Second-year student Tyler Kreider was frustrated with the course pack’s price tag.

“It seems like they’re just trying to make money off students,” he said.

Course pack production, however, is not such a cut-and-dry issue. There are many players involved and less profit going around than one might expect.

McGill Copyright and Course Pack Services, as with many universities, covers all aspects of course pack production, including printing and distribution through the university’s bookstore. These services usually contract out the initial steps, such as contact with professors, generation of the master file and clearing the copyrights. This is what Eastman does for McGill. Then, from Aug. 1 to mid-September, two 30-foot long printers run 24-7 to keep up with demand.
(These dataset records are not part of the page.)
-- ==== Sys2Proof/Laws/Step.lean ====
section
/-! SUPPORT. What a step can do, said once: whose turn it is in a state of the block, and the cases of a next state.
Proofs about `step` cite these instead of unfolding it. -/

namespace Sys2Proof.Machine

variable {s t : State}

/-- Past the two checks, the agenda alone says whose turn it is. -/
theorem nextTurn_of_ready (w : s.params.Wf) (c : s.CursorsInRange) :
    nextTurn s =
      match s.agenda with
      | [] => .settled s
      | .deliver bytes :: moves => .settled (State.lineAppend { s with agenda := moves } bytes)
      | .blockReset :: moves => .settled (State.blockReset { s with agenda := moves })
      | .issue bytes :: moves => portTurn s bytes moves :=
  (if_neg (not_not.2 w)).trans (if_neg (not_not.2 c))

theorem nextTurn_illFormed (w : ¬ s.params.Wf) : nextTurn s = .stop .illFormedInstance := by
  rw [nextTurn, if_pos w]

theorem step_settled (h : nextTurn s = .settled t) : step s = .next t := by simp [step, h]

theorem step_run {i : Instr} (h : nextTurn s = .run i t) : step s = exec i t := by simp [step, h]

theorem step_stop {r : Refusal} (h : nextTurn s = .stop r) : step s = .refused r := by simp [step, h]

/-- Every way to a next state: nobody moves, the line moves, a block reset, an empty issue, an ILLEGAL response, or
an operation at the state whose agenda has moved on. -/
theorem step_next_cases (h : step s = .next t) :
    s.params.Wf ∧ s.CursorsInRange ∧
    (t = s ∨
      (∃ bytes moves, s.agenda = .deliver bytes :: moves ∧ t = State.lineAppend { s with agenda := moves } bytes) ∨
      (∃ moves, s.agenda = .blockReset :: moves ∧ t = State.blockReset { s with agenda := moves }) ∨
      (∃ moves, s.agenda = .issue [] :: moves ∧ t = { s with agenda := moves }) ∨
      (∃ bytes moves opcode rest, s.agenda = .issue bytes :: moves ∧ decode bytes = .reserved opcode rest ∧
        t = State.respondIllegal { s with agenda := portRest rest moves }) ∨
      ∃ bytes moves i rest, s.agenda = .issue bytes :: moves ∧ decode bytes = .op i rest ∧
        exec i { s with agenda := portRest rest moves } = .next t) := by
  by_cases w : s.params.Wf
  swap
  · rw [step_stop (nextTurn_illFormed w)] at h; cases h
  by_cases c : s.CursorsInRange
  swap
  · rw [step, nextTurn, if_neg (not_not.2 w), if_pos c] at h; cases h
  refine ⟨w, c, ?_⟩
  rw [step, nextTurn_of_ready w c] at h
  match ha : s.agenda with
  | [] => rw [ha] at h; exact .inl (by injection h with h; exact h.symm)
  | .deliver bytes :: moves =>
    rw [ha] at h
    exact .inr (.inl ⟨bytes, moves, rfl, by injection h with h; exact h.symm⟩)
  | .blockReset :: moves =>
    rw [ha] at h
    exact .inr (.inr (.inl ⟨moves, rfl, by injection h with h; exact h.symm⟩))
  | .issue bytes :: moves =>
    rw [ha] at h
    simp only [portTurn] at h
    match bytes with
    | [] => exact .inr (.inr (.inr (.inl ⟨moves, rfl, by injection h with h; exact h.symm⟩)))
    | b :: bs =>
      simp only [List.isEmpty_cons, Bool.false_eq_true, if_false] at h
      match hd : decode (b :: bs) with
      | .op i rest => rw [hd] at h; exact .inr (.inr (.inr (.inr (.inr ⟨_, moves, i, rest, rfl, hd, h⟩))))
      | .reserved o rest =>
        rw [hd] at h
        exact .inr (.inr (.inr (.inr (.inl ⟨_, moves, o, rest, rfl, hd, by injection h with h; exact h.symm⟩))))
      | .truncated => rw [hd] at h; cases h

/-- What `respond` leaves the invariant. -/
theorem State.respond_inv (h : s.Inv) (fields : List Byte) : (s.respond fields).Inv :=
  h.of_same rfl rfl rfl rfl rfl rfl rfl rfl

end Sys2Proof.Machine
end

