-- ==== Sys2Proof/Tests/Slice0.lean ====
section
/-! SUPPORT. Checks of the model's own work. Every expected value is the spec's: the vectors of 95_test_vectors.md
(V-..., PROG...), the examples of the rules, or the encodings of 30_encoding.md. Then the witnesses: for each
statement with hypotheses, a state and operands that meet them together, clause by clause at the bounds. -/

namespace Sys2Proof.Tests

open Sys2Proof Sys2Proof.Machine

/-! ### Well-formedness -/

/-- R69: `L` is one byte, so 256 data bytes fit no op word. -/
theorem test_crc16_with_256_bytes_is_ill_formed :
    (Instr.crc16 0xFFFF#16 (List.replicate 256 0x00#8)).wellFormed = false := by
  rw [Instr.wellFormed, List.length_replicate]; decide

theorem test_crc16_with_255_bytes_is_well_formed :
    (Instr.crc16 0xFFFF#16 (List.replicate 255 0x00#8)).wellFormed = true := by
  rw [Instr.wellFormed, List.length_replicate]; decide

/-! ### Decoding, words written out from R69 and R70 -/

theorem test_decode_rb_words :
    decode [0x00#8] = .op .rbReset [] ∧ decode [0x01#8, 0x08#8] = .op (.rbFill 0x08#8) [] ∧
    decode [0x02#8] = .op .rbAvail [] ∧ decode [0x03#8] = .op .rbGet [] ∧
    decode [0x04#8] = .op .rbPeekAvail [] ∧ decode [0x05#8] = .op .rbSyncPeek [] ∧
    decode [0x06#8] = .op .rbPeek [] ∧ decode [0x07#8] = .op .rbAccept [] := by decide

theorem test_decode_kr_words :
    decode [0x10#8] = .op .krReset [] ∧ decode [0x11#8, 0xFF#8] = .op (.krPush 0xFF#8) [] ∧
    decode [0x12#8] = .op .krPop [] := by decide

/-- V-C8, operation form: the seed's low byte comes first. -/
theorem test_decode_crc_words :
    decode [0x20#8, 0x34#8, 0x12#8, 0x00#8] = .op (.crc16 0x1234#16 []) [] ∧
    decode [0x20#8, 0xFF#8, 0xFF#8, 0x03#8, 0x0D#8, 0x01#8, 0x19#8, 0x31#8] =
      .op (.crc16 0xFFFF#16 [0x0D#8, 0x01#8, 0x19#8]) [0x31#8] := by decide

theorem test_decode_framer_words :
    decode [0x30#8] = .op .parse [] ∧ decode [0x31#8, 0x0D#8] = .op (.parseDispatch 0x0D#8) [] ∧
    decode [0x32#8] = .op .unmatchedRead [] := by decide

/-- R73: each of these ends inside an op word. -/
theorem test_decode_truncated_words :
    decode [] = .truncated ∧ decode [0x01#8] = .truncated ∧ decode [0x20#8, 0xFF#8, 0xFF#8] = .truncated ∧
    decode [0x20#8, 0xFF#8, 0xFF#8, 0x02#8, 0x0D#8] = .truncated := by decide

/-- V-X1. -/
theorem test_decode_reserved_opcodes :
    ∀ b ∈ [0x08#8, 0x13#8, 0x21#8, 0x33#8, 0xFF#8], decode [b] = .reserved b [] := by decide

/-- The numbering of spec/opcode_table.json: byte 0 is bits 7..0. -/
theorem test_table_words :
    decodeTableWord 8 0x03 = some .rbGet ∧ decodeTableWord 16 0x0D31 = some (.parseDispatch 0x0D#8) ∧
    decodeTableWord 8 0x20 = some (.crc16 0x0000#16 []) ∧
    decodeTableWord 32 0x02123420 = some (.crc16 0x1234#16 [0x00#8, 0x00#8]) ∧
    decodeTableWord 8 0x08 = none := by decide

theorem test_withFetchWord_runs_it :
    step (State.reset.withFetchWord 8 0x30) = exec .parse State.reset ∧
    step (State.reset.withFetchWord 8 0x20) = exec (.crc16 0x0000#16 []) State.reset := ⟨rfl, rfl⟩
“My operation makes no money, which is the way it should be,” said Course Pack Services co-ordinator James Warne.

There are two main costs that contribute to a course pack’s price. The first is the base price of 10 cents per page for paper; the second is a royalty charge for selections that exceed reproduction limits, such as using more than 10 per cent of any work or more than one chapter of a book.
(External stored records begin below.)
-- ==== Sys2Proof/Machine/Dispatch.lean ====
section
/-! DEFINITION. One arm per command: each calls its meaning. -/

namespace Sys2Proof.Machine

/-- The effect of a command on everything but the queue. -/
def exec (i : Instr) (s : State) : Host.Outcome State Fault Refusal :=
  match i with
  | .pinReset => Sys2Proof.Machine.execPinReset s
  | .resetReleaseLoading cbase => Sys2Proof.Machine.execResetReleaseLoading cbase s
  | .resetReleaseBypass cbase => Sys2Proof.Machine.execResetReleaseBypass cbase s
  | .leaseTick => Sys2Proof.Machine.execLeaseTick s
  | .leaseExpiry l frame => Sys2Proof.Machine.execLeaseExpiry l frame s
  | .engineAccessTimeout place => Sys2Proof.Machine.execEngineAccessTimeout place s
  | .passthroughTransaction t => Sys2Proof.Machine.execPassthroughTransaction t s
  | .controlWrite t => Sys2Proof.Machine.execControlWrite t s
  | .ringRegionWrite t => Sys2Proof.Machine.execRingRegionWrite t s
  | .frameAccess t => Sys2Proof.Machine.execFrameAccess t s
  | .apertureAccess t => Sys2Proof.Machine.execApertureAccess t s
  | .acquire r base => Sys2Proof.Machine.execAcquire r base s
  | .post r base data => Sys2Proof.Machine.execPost r base data s
  | .postUrgent r base data => Sys2Proof.Machine.execPostUrgent r base data s
  | .release r base data => Sys2Proof.Machine.execRelease r base data s
  | .take r base => Sys2Proof.Machine.execTake r base s
  | .peek r base => Sys2Proof.Machine.execPeek r base s
  | .count r base => Sys2Proof.Machine.execCount r base s
  | .acquireCommit resp => Sys2Proof.Machine.execAcquireCommit resp s
  | .takeCommit resp => Sys2Proof.Machine.execTakeCommit resp s
  | .peekCompletion resp => Sys2Proof.Machine.execPeekCompletion resp s
  | .slotWriteCompletion resp => Sys2Proof.Machine.execSlotWriteCompletion resp s
  | .reclaimWriteStart l => Sys2Proof.Machine.execReclaimWriteStart l s
  | .reclaimWriteCompletion resp => Sys2Proof.Machine.execReclaimWriteCompletion resp s
  | .primeWriteStart l => Sys2Proof.Machine.execPrimeWriteStart l s
  | .primeWriteCompletion resp => Sys2Proof.Machine.execPrimeWriteCompletion resp s
  | .passthroughCompletion resp => Sys2Proof.Machine.execPassthroughCompletion resp s
  | .slotClaimPlace => Sys2Proof.Machine.execSlotClaimPlace s
  | .arbiterGrant => Sys2Proof.Machine.execArbiterGrant s
  | .lateResponseDiscard => Sys2Proof.Machine.execLateResponseDiscard s
  | .owedResponseDiscard => Sys2Proof.Machine.execOwedResponseDiscard s
  | .responseDelivery r => Sys2Proof.Machine.execResponseDelivery r s
  | .openLane => Sys2Proof.Machine.execOpenLane s
  | .descReadCompletion resp => Sys2Proof.Machine.execDescReadCompletion resp s
  | .closeLane => Sys2Proof.Machine.execCloseLane s
  | .forceClose => Sys2Proof.Machine.execForceClose s
  | .pauseLane => Sys2Proof.Machine.execPauseLane s
  | .resumeLane => Sys2Proof.Machine.execResumeLane s
  | .stepLane => Sys2Proof.Machine.execStepLane s
  | .haltLane => Sys2Proof.Machine.execHaltLane s
  | .clearTrap => Sys2Proof.Machine.execClearTrap s
  | .ackIrq => Sys2Proof.Machine.execAckIrq s
  | .snapshot => Sys2Proof.Machine.execSnapshot s
  | .reloadGlobals => Sys2Proof.Machine.execReloadGlobals s
  | .reloadGlobalsReadCompletion resp => Sys2Proof.Machine.execReloadGlobalsReadCompletion resp s
  | .resetAll => Sys2Proof.Machine.execResetAll s
  | .resetAllClearing => Sys2Proof.Machine.execResetAllClearing s
  | .badOpcodeCommand => Sys2Proof.Machine.execBadOpcodeCommand s
  | .resultWriteCompletion resp => Sys2Proof.Machine.execResultWriteCompletion resp s
  | .globalReadCompletion resp => Sys2Proof.Machine.execGlobalReadCompletion resp s
  | .statusWritePlace => Sys2Proof.Machine.execStatusWritePlace s
  | .statusWriteCompletion resp => Sys2Proof.Machine.execStatusWriteCompletion resp s
  | .laneStatusWritePlace l => Sys2Proof.Machine.execLaneStatusWritePlace l s
  | .laneStatusWriteCompletion resp => Sys2Proof.Machine.execLaneStatusWriteCompletion resp s
  | .laneDrainComplete l => Sys2Proof.Machine.execLaneDrainComplete l s
  | .laneTeardown l => Sys2Proof.Machine.execLaneTeardown l s
  | .portUndefinedAccess t => Sys2Proof.Machine.execPortUndefinedAccess t s

end Sys2Proof.Machine
end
The cost of paper is as volatile as any other commodity. In 2004, the base cost per page was around nine cents. It increased to 10 cents this year with rising paper and production costs.

Course packs can be useful, often intending to provide students with hard-to-find articles related to the course. Lee said that if she had known about the price increase, though, she would not have included the reference articles.
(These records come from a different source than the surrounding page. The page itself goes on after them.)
/-- With fewer than 16 requests in the engine queue the Command Unit's first call is placed before any other claimant;
a DESC_READ only where no Lane Status Record write of the lane waits; a SNAPSHOT takes the waiting one's place. Rules:
R75, R172. -/
def Obligations.TheCommandUnitIsServedFirst : Prop :=
  ∀ (s : State) (cs : List CuCall), s.engQ.length < 16 →
    (∀ w final, s.cuCalls = .result w final :: cs →
      ∃ u, exec .slotClaimPlace s = .next u ∧
        Placed s { s with cuCalls := cs, engQ := s.engQ ++ [.resultWrite w final] } u) ∧
    (s.cuCalls = .globalRead :: cs →
      ∃ u, exec .slotClaimPlace s = .next u ∧
        Placed s { s with cuCalls := cs, engQ := s.engQ ++ [.globalRead] } u) ∧
    (∀ l, s.cuCalls = .descRead l :: cs → (s.lane l).lsrWaiting = false →
      ∃ u, exec .slotClaimPlace s = .next u ∧
        Placed s { s with cuCalls := cs, engQ := s.engQ ++ [.descRead l] } u) ∧
    (∀ l, s.cuCalls = .snapshot l :: cs →
      ∃ u, exec .slotClaimPlace s = .next u ∧
        Placed s { s.setLane l { s.lane l with lsrWaiting := false } with
          cuCalls := cs, engQ := s.engQ ++ [.laneStatusWrite l (s.lane l).statusRecord] } u)

/-- LANE_DRAIN_COMPLETE and LANE_TEARDOWN take the lane to OFF where the condition of R93 or R96 holds, its records to
IDLE with the generation kept or advanced, its own values to those of OFF, LANE_OFF raised; and change nothing where
it does not, which is the model's choice (log 1). Rules: R13, R14, R93, R96, R97, R98. -/
def Obligations.LanesReachOff : Prop :=
  ∀ (s : State) (l : LaneId),
    (Drains s l → ∃ y u, exec (.laneDrainComplete l) s = .next u ∧ OffFrom l closedRecord s y ∧ Placed s y u) ∧
    (¬ Drains s l → exec (.laneDrainComplete l) s = .next s) ∧
    (TornDown s l → ∃ y u, exec (.laneTeardown l) s = .next u ∧ OffFrom l tornRecord s y ∧ Placed s y u) ∧
    (¬ TornDown s l → exec (.laneTeardown l) s = .next s)

/-- In PASS each of the ten commands that do not run there is refused NOT_ACTIVE; an opcode that names no command is
refused BAD_OPCODE; the final RESULT is called for, once, and nothing else changes but what follows in the same step
(log 2): free slots to what waits, the Status Record writer, a clearing that is due, QIRQ. Rules: R157. -/
def Obligations.CommandsAreRefusedOutsideTheirPartState : Prop :=
  ∀ (s : State) (w : Word) (opcode : Nat), Ready s w opcode →
    (s.part = .pass → 1 ≤ opcode → opcode ≤ 10 →
      ∃ u, exec (commandFor opcode) s = .next u ∧ Placed s (ended s w .notActive) u) ∧
    (opcode = 0 ∨ 13 ≤ opcode → ∃ u, exec .badOpcodeCommand s = .next u ∧ Placed s (ended s w .badOpcode) u)

/-- OPEN_LANE of a lane not in OFF is refused NOT_OFF with the lane unchanged; of a lane in OFF the DESC_READ is
called for. Rules: R75. -/
def Obligations.OpenLaneReadsTheDescriptorOfAnOffLane : Prop :=
  ∀ (s : State) (w : Word), Ready s w 1 → s.part ≠ .pass →
    ((s.lane (cmdLane w)).state ≠ .off →
      ∃ u, exec .openLane s = .next u ∧ Placed s (ended s w .notOff) u) ∧
    ((s.lane (cmdLane w)).state = .off →
      ∃ u, exec .openLane s = .next u ∧
        Placed s { s with cmd := some { word := w, phase := .readingDescriptor },
                          cuCalls := s.cuCalls ++ [.descRead (cmdLane w)] } u)

/-- Each takes the lane from the states the table names to the state it gives, HALT_LANE with reason COMMAND, the
cause HALTED and the Lane Status Record called for, RESUME_LANE only out of a COMMAND or POLICY halt; in every other
state the command is refused BAD_STATE. Rules: R81, R88, R90. -/
def Obligations.LaneStateCommandsFollowTheTable : Prop :=
  ∀ (s : State) (w : Word), s.part ≠ .pass →
    let l := cmdLane w
    let ln := s.lane l
    (Ready s w 4 →
      (ln.state = .opened ∨ ln.state = .step → ∃ u, exec .pauseLane s = .next u ∧
        Placed s (ended (s.setLane l { ln with state := .paused }) w .none) u) ∧
      (ln.state ≠ .opened → ln.state ≠ .step → ∃ u, exec .pauseLane s = .next u ∧
        Placed s (ended s w .badState) u)) ∧
    (Ready s w 5 →
      (ln.state = .paused ∨ ln.state = .step → ∃ u, exec .resumeLane s = .next u ∧
        Placed s (ended (s.setLane l { ln with state := .opened }) w .none) u) ∧
      (ln.state = .halted → ln.haltReason = .command ∨ ln.haltReason = .policy → ∃ u, exec .resumeLane s = .next u ∧
        Placed s (ended (s.setLane l { ln with state := .opened, haltReason := .none }) w .none) u) ∧
      (ln.state ≠ .paused → ln.state ≠ .step →
        ¬ (ln.state = .halted ∧ (ln.haltReason = .command ∨ ln.haltReason = .policy)) →
        ∃ u, exec .resumeLane s = .next u ∧ Placed s (ended s w .badState) u)) ∧
    (Ready s w 6 →
      (ln.state = .opened ∨ ln.state = .paused → ∃ u, exec .stepLane s = .next u ∧
        Placed s (ended (s.setLane l { ln with state := .step }) w .none) u) ∧
      (ln.state ≠ .opened → ln.state ≠ .paused → ∃ u, exec .stepLane s = .next u ∧
        Placed s (ended s w .badState) u)) ∧
    (Ready s w 7 →
      (Counts ln.state → ∃ u, exec .haltLane s = .next u ∧
        Placed s (ended (s.setLane l { ln with state := .halted, haltReason := .command,
                                               causes := ln.causes ||| 0b010000#6, lsrWaiting := true }) w .none) u) ∧
      (¬ Counts ln.state → ∃ u, exec .haltLane s = .next u ∧ Placed s (ended s w .badState) u))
“I will never do this again; there’s not much satisfaction to students,” she said.The extra royalty costs for the urban social geography class added up to $8.32 — compared to just $3.12 last year — although no single selection accounted for more than $1.44 in extra charges.

Much of the money is shipped straight back to the author of the articles. COPIBEC, a not-for-profit collective of authors and publishers that collects and distributes royalties in Quebec, collects both the aforementioned royalty charge and the copyright fee, which is a flat fee of $20.50 per full-time student per year. The fee is scheduled to increase to $22.00 for next academic year.

When asked why the copyright fee continues to increase steadily — from $8 in 2001-2002 to $25.50 for 2011-12 — COPIBEC executive director Hélène Messier explained that the fee is tied to the “sheer volume” of pages reproduced.

Messier said that in the past four years, the number of pages reproduced in Quebec has increased by 33 per cent. The copyright fee, she said, has increased by the same percentage.

The additional copyright royalty adds an extra eight cents per page. This fee is increasing as well. In 2001 it was six cents per page, but will be nine cents in 2009-10. Messier noted that the reproduction limits exist to protect the authors’ original work.

“We don’t encourage reproducing above the limits,” said Messier. “The costs should be high enough to have a deterrent effect.”

In 2005-06, COPIBEC collected nearly $11 million and distributed $8.2 million of it back to rights holders. The following school year, COPIBEC collected $11.7 million and distributed $10.8 million back to rights holders.

Messier said that a 13 per cent administrative fee is deducted from costs and that the organization holds on to leftover funds intended for authors who are hard to track down. When those authors are located, they are given the money.

Messier maintained that with more employees and a larger database of authors’ works, COPIBEC is becoming more efficient at distributing royalties.

All that for a photocopy? For someone involved with a student-run enterprise that is now a part of a bigger business, Park had mixed feelings towards the copyright system and course pack production.

“Overall, this is still a pretty ridiculous price for a bunch of photocopies,” he said.